## Required action
Across the data below, how many lines have the word "TileName" in them? Respond with the number alone.

[Stored items]
___
-- ==== Sys2Proof/Laws/PerInstr.lean ====
section
/-!
SUPPORT. A statement about every instruction, proved constructor by constructor: its fields fit the format they are packed
into (R27, R29), so that packing loses no bit of them.
-/
namespace Sys2Proof.Laws.EncodingFits

/-- A word of format S is even and has 32 bits; the fields of formats M and L fit their widths, and M has no literal. -/
def Fits : Enc → Prop
  | .short w => w % 2 = 0 ∧ w < 2 ^ 32
  | .mid r => rawFits r ∧ r.lit = 0
  | .long r => rawFits r

def Statement (i : Instr) : Prop := ∀ e, i.fields = some e → Fits e

theorem ty_lt (t : Ty) : t.code < 16 := by cases t <;> decide
theorem cond_lt (c : Cond) : c.code < 16 := by cases c <;> decide
theorem scope_lt (c : Scope) : c.code < 6 := by cases c <;> decide
theorem order_lt (c : Order) : c.code < 4 := by cases c <;> decide
theorem rm_lt (c : Rm) : c.code < 4 := by cases c <;> decide
theorem sysReg_lt (n : SysReg) : n.number < 1024 := by
  cases n <;> first | decide | (simp only [SysReg.number]; omega)
theorem bool_lt (b : Bool) : b.toNat < 2 := by cases b <;> decide
theorem tile_lt (x : TileName) : x.code < 64 := by
  cases x with
  | t i => have := i.isLt; simp only [TileName.code]; omega
  | a i => have := i.isLt; simp only [TileName.code]; omega
  | w => decide
  | ws => decide
theorem bcast_lt (b : BcastOp) : b.code < 256 := by
  cases b <;> simp only [BcastOp.code] <;> (try split) <;> first | decide | (have := rm_lt ‹Rm›; omega)
theorem ordScope_lt (k : Nat) (x : Option Scope) (h : k < 4) : ordScopeCode k x < 32 := by
  cases x with
  | none => simp [ordScopeCode]
  | some c => have := scope_lt c; simp only [ordScopeCode]; omega

/-- The fields of the header every format-M and format-L word has, in the form the encoder writes them. -/
theorem mid_fits (h : Hdr) {op d a b fn ty m z imm : Nat} (hop : op < 64) (hd : d < 64) (ha : a < 64) (hb : b < 64)
    (hfn : fn < 256) (hty : ty < 16) (hm : m < 8) (hz : z < 2) (hi : imm < 16384) :
    Fits (.mid { op := op, fn := fn, gp := h.gp.val, gn := h.gn.toNat, lu := h.lu.toNat, tmp := h.tmp.toNat, d := d, a := a,
                 b := b, ty := ty, m := m, z := z, imm := imm }) :=
  ⟨⟨hop, h.gp.isLt, bool_lt _, hd, ha, hb, h.lu.isLt, h.tmp.isLt, hfn, hty, hm, hz, hi, Nat.zero_lt_succ _⟩, rfl⟩
theorem long_fits (h : Hdr) {op d a b fn ty m z imm : Nat} (l : BitVec 32) (hop : op < 64) (hd : d < 64) (ha : a < 64) (hb : b < 64)
    (hfn : fn < 256) (hty : ty < 16) (hm : m < 8) (hz : z < 2) (hi : imm < 16384) :
    Fits (.long { op := op, fn := fn, gp := h.gp.val, gn := h.gn.toNat, lu := h.lu.toNat, tmp := h.tmp.toNat, d := d, a := a,
                  b := b, ty := ty, m := m, z := z, imm := imm, lit := l.toNat }) :=
  ⟨hop, h.gp.isLt, bool_lt _, hd, ha, hb, h.lu.isLt, h.tmp.isLt, hfn, hty, hm, hz, hi, l.isLt⟩

end Sys2Proof.Laws.EncodingFits

theorem Sys2Proof.Laws.EncodingFits.add (d : R32) (a : R32) (b : R32) :
    Statement (.add d a b) := by
  rintro e ⟨⟩
  have := d.isLt
  have := a.isLt
  have := b.isLt
  simp only [Fits, rr]
  omega

theorem Sys2Proof.Laws.EncodingFits.sub (d : R32) (a : R32) (b : R32) :
    Statement (.sub d a b) := by
  rintro e ⟨⟩
  have := d.isLt
  have := a.isLt
  have := b.isLt
  simp only [Fits, rr]
  omega

theorem Sys2Proof.Laws.EncodingFits.and (d : R32) (a : R32) (b : R32) :
    Statement (.and d a b) := by
  rintro e ⟨⟩
  have := d.isLt
  have := a.isLt
  have := b.isLt
  simp only [Fits, rr]
  omega

theorem Sys2Proof.Laws.EncodingFits.or (d : R32) (a : R32) (b : R32) :
    Statement (.or d a b) := by
  rintro e ⟨⟩
  have := d.isLt
  have := a.isLt
  have := b.isLt
  simp only [Fits, rr]
  omega

theorem Sys2Proof.Laws.EncodingFits.xor (d : R32) (a : R32) (b : R32) :
    Statement (.xor d a b) := by
  rintro e ⟨⟩
  have := d.isLt
  have := a.isLt
  have := b.isLt
  simp only [Fits, rr]
  omega

theorem Sys2Proof.Laws.EncodingFits.andn (d : R32) (a : R32) (b : R32) :
    Statement (.andn d a b) := by
  rintro e ⟨⟩
  have := d.isLt
  have := a.isLt
  have := b.isLt
  simp only [Fits, rr]
  omega

theorem Sys2Proof.Laws.EncodingFits.orn (d : R32) (a : R32) (b : R32) :
    Statement (.orn d a b) := by
  rintro e ⟨⟩
  have := d.isLt
  have := a.isLt
  have := b.isLt
  simp only [Fits, rr]
  omega

theorem Sys2Proof.Laws.EncodingFits.shl (d : R32) (a : R32) (b : R32) :
    Statement (.shl d a b) := by
  rintro e ⟨⟩
  have := d.isLt
  have := a.isLt
  have := b.isLt
  simp only [Fits, rr]
  omega

theorem Sys2Proof.Laws.EncodingFits.shr (d : R32) (a : R32) (b : R32) :
    Statement (.shr d a b) := by
  rintro e ⟨⟩
  have := d.isLt
  have := a.isLt
  have := b.isLt
  simp only [Fits, rr]
  omega

theorem Sys2Proof.Laws.EncodingFits.sar (d : R32) (a : R32) (b : R32) :
    Statement (.sar d a b) := by
  rintro e ⟨⟩
  have := d.isLt
  have := a.isLt
  have := b.isLt
  simp only [Fits, rr]
  omega

theorem Sys2Proof.Laws.EncodingFits.rot (d : R32) (a : R32) (b : R32) :
    Statement (.rot d a b) := by
  rintro e ⟨⟩
  have := d.isLt
  have := a.isLt
  have := b.isLt
  simp only [Fits, rr]
  omega

theorem Sys2Proof.Laws.EncodingFits.minI64 (d : R32) (a : R32) (b : R32) :
    Statement (.minI64 d a b) := by
  rintro e ⟨⟩
  have := d.isLt
  have := a.isLt
  have := b.isLt
  simp only [Fits, rr]
  omega

theorem Sys2Proof.Laws.EncodingFits.maxI64 (d : R32) (a : R32) (b : R32) :
    Statement (.maxI64 d a b) := by
  rintro e ⟨⟩
  have := d.isLt
  have := a.isLt
  have := b.isLt
  simp only [Fits, rr]
  omega

theorem Sys2Proof.Laws.EncodingFits.minN64 (d : R32) (a : R32) (b : R32) :
    Statement (.minN64 d a b) := by
  rintro e ⟨⟩
  have := d.isLt
  have := a.isLt
  have := b.isLt
  simp only [Fits, rr]
  omega

theorem Sys2Proof.Laws.EncodingFits.maxN64 (d : R32) (a : R32) (b : R32) :
    Statement (.maxN64 d a b) := by
  rintro e ⟨⟩
  have := d.isLt
  have := a.isLt
  have := b.isLt
  simp only [Fits, rr]
  omega

theorem Sys2Proof.Laws.EncodingFits.mov (d : R32) (a : R32) :
    Statement (.mov d a) := by
  rintro e ⟨⟩
  have := d.isLt
  have := a.isLt
  simp only [Fits, rr]
  omega

theorem Sys2Proof.Laws.EncodingFits.mul (d : R32) (a : R32) (b : R32) :
    Statement (.mul d a b) := by
  rintro e ⟨⟩
  have := d.isLt
  have := a.isLt
  have := b.isLt
  simp only [Fits, rr]
  omega

theorem Sys2Proof.Laws.EncodingFits.mulhI64 (d : R32) (a : R32) (b : R32) :
    Statement (.mulhI64 d a b) := by
  rintro e ⟨⟩
  have := d.isLt
  have := a.isLt
  have := b.isLt
  simp only [Fits, rr]
  omega

theorem Sys2Proof.Laws.EncodingFits.mulhN64 (d : R32) (a : R32) (b : R32) :
    Statement (.mulhN64 d a b) := by
  rintro e ⟨⟩
  have := d.isLt
  have := a.isLt
  have := b.isLt
  simp only [Fits, rr]
  omega

theorem Sys2Proof.Laws.EncodingFits.divI64 (d : R32) (a : R32) (b : R32) :
    Statement (.divI64 d a b) := by
  rintro e ⟨⟩
  have := d.isLt
  have := a.isLt
  have := b.isLt
  simp only [Fits, rr]
  omega

theorem Sys2Proof.Laws.EncodingFits.divN64 (d : R32) (a : R32) (b : R32) :
    Statement (.divN64 d a b) := by
  rintro e ⟨⟩
  have := d.isLt
  have := a.isLt
  have := b.isLt
  simp only [Fits, rr]
  omega

theorem Sys2Proof.Laws.EncodingFits.remI64 (d : R32) (a : R32) (b : R32) :
    Statement (.remI64 d a b) := by
  rintro e ⟨⟩
  have := d.isLt
  have := a.isLt
  have := b.isLt
  simp only [Fits, rr]
  omega

theorem Sys2Proof.Laws.EncodingFits.remN64 (d : R32) (a : R32) (b : R32) :
    Statement (.remN64 d a b) := by
  rintro e ⟨⟩
  have := d.isLt
  have := a.isLt
  have := b.isLt
  simp only [Fits, rr]
  omega

theorem Sys2Proof.Laws.EncodingFits.clz (d : R32) (a : R32) :
    Statement (.clz d a) := by
  rintro e ⟨⟩
  have := d.isLt
  have := a.isLt
  simp only [Fits, rr]
  omega

theorem Sys2Proof.Laws.EncodingFits.ctz (d : R32) (a : R32) :
    Statement (.ctz d a) := by
  rintro e ⟨⟩
  have := d.isLt
  have := a.isLt
  simp only [Fits, rr]
  omega

theorem Sys2Proof.Laws.EncodingFits.popc (d : R32) (a : R32) :
    Statement (.popc d a) := by
  rintro e ⟨⟩
  have := d.isLt
  have := a.isLt
  simp only [Fits, rr]
  omega

theorem Sys2Proof.Laws.EncodingFits.bswap (d : R32) (a : R32) :
    Statement (.bswap d a) := by
  rintro e ⟨⟩
  have := d.isLt
  have := a.isLt
  simp only [Fits, rr]
  omega

theorem Sys2Proof.Laws.EncodingFits.extI8 (d : R32) (a : R32) :
    Statement (.extI8 d a) := by
  rintro e ⟨⟩
  have := d.isLt
  have := a.isLt
  simp only [Fits, rr]
  omega

theorem Sys2Proof.Laws.EncodingFits.extI16 (d : R32) (a : R32) :
    Statement (.extI16 d a) := by
  rintro e ⟨⟩
  have := d.isLt
  have := a.isLt
  simp only [Fits, rr]
  omega

theorem Sys2Proof.Laws.EncodingFits.extI32 (d : R32) (a : R32) :
    Statement (.extI32 d a) := by
  rintro e ⟨⟩
  have := d.isLt
  have := a.isLt
  simp only [Fits, rr]
  omega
___
## Reply
3